Exercise instructions
Scan the entries below for "withEnv" and copy each line that holds it.

+---+

/-! ### Interrupts -/

/-- IRET inside a service routine restores R0 to R7 from the shadows, continues at `ret_pc`, ends the routine, and changes
nothing else (R315); with `SHADOW_MODE = bank`, the alternative of R310, it exchanges the banks back. -/
def Obligations.IretRestoresContext : Prop :=
  ∀ s : State, s.isrActive = true →
    (s.cfg.shadowMode = .copy →
      exec .iret s = .next { s with lo := s.sh, pc := s.retPc, isrActive := false }) ∧
    (s.cfg.shadowMode = .bank →
      exec .iret s = .next { s with lo := s.sh, sh := s.lo, pc := s.retPc, isrActive := false })

/-- The word 0x9F00 with no ISR active is `SUI R15, 0x00`: a branch to 0x0000 that clears R15's flag, and nothing else
(R199). -/
def Obligations.IretOutsideIsrIsSui : Prop :=
  ∀ s : State, s.isrActive = false → exec .iret s = exec (.sui .r15 0x00#8) s ∧
    (s.cfg.suiLow = .clear → exec .iret s = .next { s with pc := 0, r15f := false })

/-- Interrupt entry: with a line requesting, no ISR active and the CPU not halted, the CPU's turn saves R0 to R7 and the
address of the next instruction, goes to the vector of IRQ1 before that of IRQ2, and changes nothing else
(R308, R310); in bank mode R0 to R7 become the second bank. -/
def Obligations.InterruptEntrySavesContext : Prop :=
  ∀ (s : State) (irq1 irq2 : Bool) (rest : List EnvEvent), cpuTurn s irq1 irq2 rest → s.altair.on = false →
    s.isrActive = false → (irq1 || irq2) = true →
    step s = .next { s with env := rest, sh := s.lo, lo := if s.cfg.shadowMode = .copy then s.lo else s.sh,
                            retPc := s.pc, isrActive := true, pc := if irq1 then 0x3FE0#16 else 0x3FC0#16 }

/-- While an ISR is active the lines do not matter: the CPU's turn runs the instruction at `pc` (R316). -/
def Obligations.NoNestedInterrupt : Prop :=
  ∀ (s : State) (irq1 irq2 : Bool) (rest : List EnvEvent), cpuTurn s irq1 irq2 rest → s.altair.on = false →
    s.isrActive = true → s.pc.toNat < s.cfg.imemWords →
    step s = exec (decode (imemWord s s.pc)) (s.withEnv rest)

/-- Whatever a service routine leaves in R0 to R7 and wherever it ends, IRET gives the interrupted program its R0 to R7 and its
address back (R310, R311, R315); in bank mode the routine's own values go back to the second bank. -/
def Obligations.InterruptThenIretResumes : Prop :=
  ∀ (s : State) (k : IrqLine) (regs : Vector RegVal 8) (at' : Word16), s.isrActive = false →
    exec .iret { takeInterrupt k s with lo := regs, pc := at' } =
      .next { s with sh := if s.cfg.shadowMode = .copy then s.lo else regs, retPc := s.pc }

/-- An active ISR ends only by the word 0x9F00, run by the CPU, or by the reset button (R317, R320, R380). -/
def Obligations.IsrEndsOnlyByIretOrReset : Prop :=
  ∀ s t : State, step s = .next t → s.isrActive = true → t.isrActive = false →
    (∃ rest, s.env = .host .btnr :: rest) ∨
    (∃ irq1 irq2 rest, cpuTurn s irq1 irq2 rest ∧ s.altair.on = false ∧ imemWord s s.pc = 0x9F00#16)

/-- With no ISR active no instruction looks at the shadows or at `ret_pc`: runs that differ only there go on differing only
there (R127, R130).
That it goes on with the R14 stack empty or full (notes/assumptions/7.md, 8.md), with an amount of 16 and more while
`SHIFT_AMOUNT_MODE` is unset (9.md) and where nothing is behind a data address (11.md), is the model's choice. -/
def Obligations.ShadowsUnobservedOutsideIsr : Prop :=
  ∀ (i : Instr) (s : State) (h : Vector RegVal 8) (r : Word16), s.isrActive = false →
    ∃ t, exec i s = .next t ∧ exec i { s with sh := h, retPc := r } = .next { t with sh := h, retPc := r }

/-! ### The step -/

/-- Every instruction, in every state and with every operand, goes on to a next state: there is no synchronous exception
(R300). That the R14 stack's open cases, the shift amounts and the unmapped addresses go on with free values is the model's choice
(notes/assumptions/7.md, 8.md, 9.md, 11.md). -/
def Obligations.EveryInstructionCompletes : Prop :=
  ∀ (i : Instr) (s : State), ∃ t, exec i s = .next t

/-- When the CPU has its turn, is not halted and takes no interrupt, the step is the meaning of the instruction that the word
at `pc` decodes to, with the schedule's entry used up (R112). -/
def Obligations.StepRunsDecodedInstruction : Prop :=
  ∀ (s : State) (irq1 irq2 : Bool) (rest : List EnvEvent) (i : Instr), cpuTurn s irq1 irq2 rest →
    s.altair.on = false → irqTaken s irq1 irq2 = none → s.pc.toNat < s.cfg.imemWords →
    decode (imemWord s s.pc) = i → step s = exec i (s.withEnv rest)

/-- A step never refuses, and stops exactly when the CPU must fetch at or above `IMEM_WORDS`; that it stops there is the
model's choice (notes/assumptions/10.md), and so is that no instruction stops in the spec's open cases
(notes/assumptions/7.md, 8.md, 9.md, 11.md). -/
def Obligations.StepStopsOnlyOutsideImem : Prop :=
  ∀ s : State, (∀ r, step s ≠ .refused r) ∧
    ∀ f, step s = .fault f ↔ f = .ifetchOutOfRange ∧ ∃ irq1 irq2 rest, cpuTurn s irq1 irq2 rest ∧
      s.altair.on = false ∧ irqTaken s irq1 irq2 = none ∧ s.cfg.imemWords ≤ s.pc.toNat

+---+

Result of the exercise
    step s = exec (decode (imemWord s s.pc)) (s.withEnv rest)
    decode (imemWord s s.pc) = i → step s = exec i (s.withEnv rest)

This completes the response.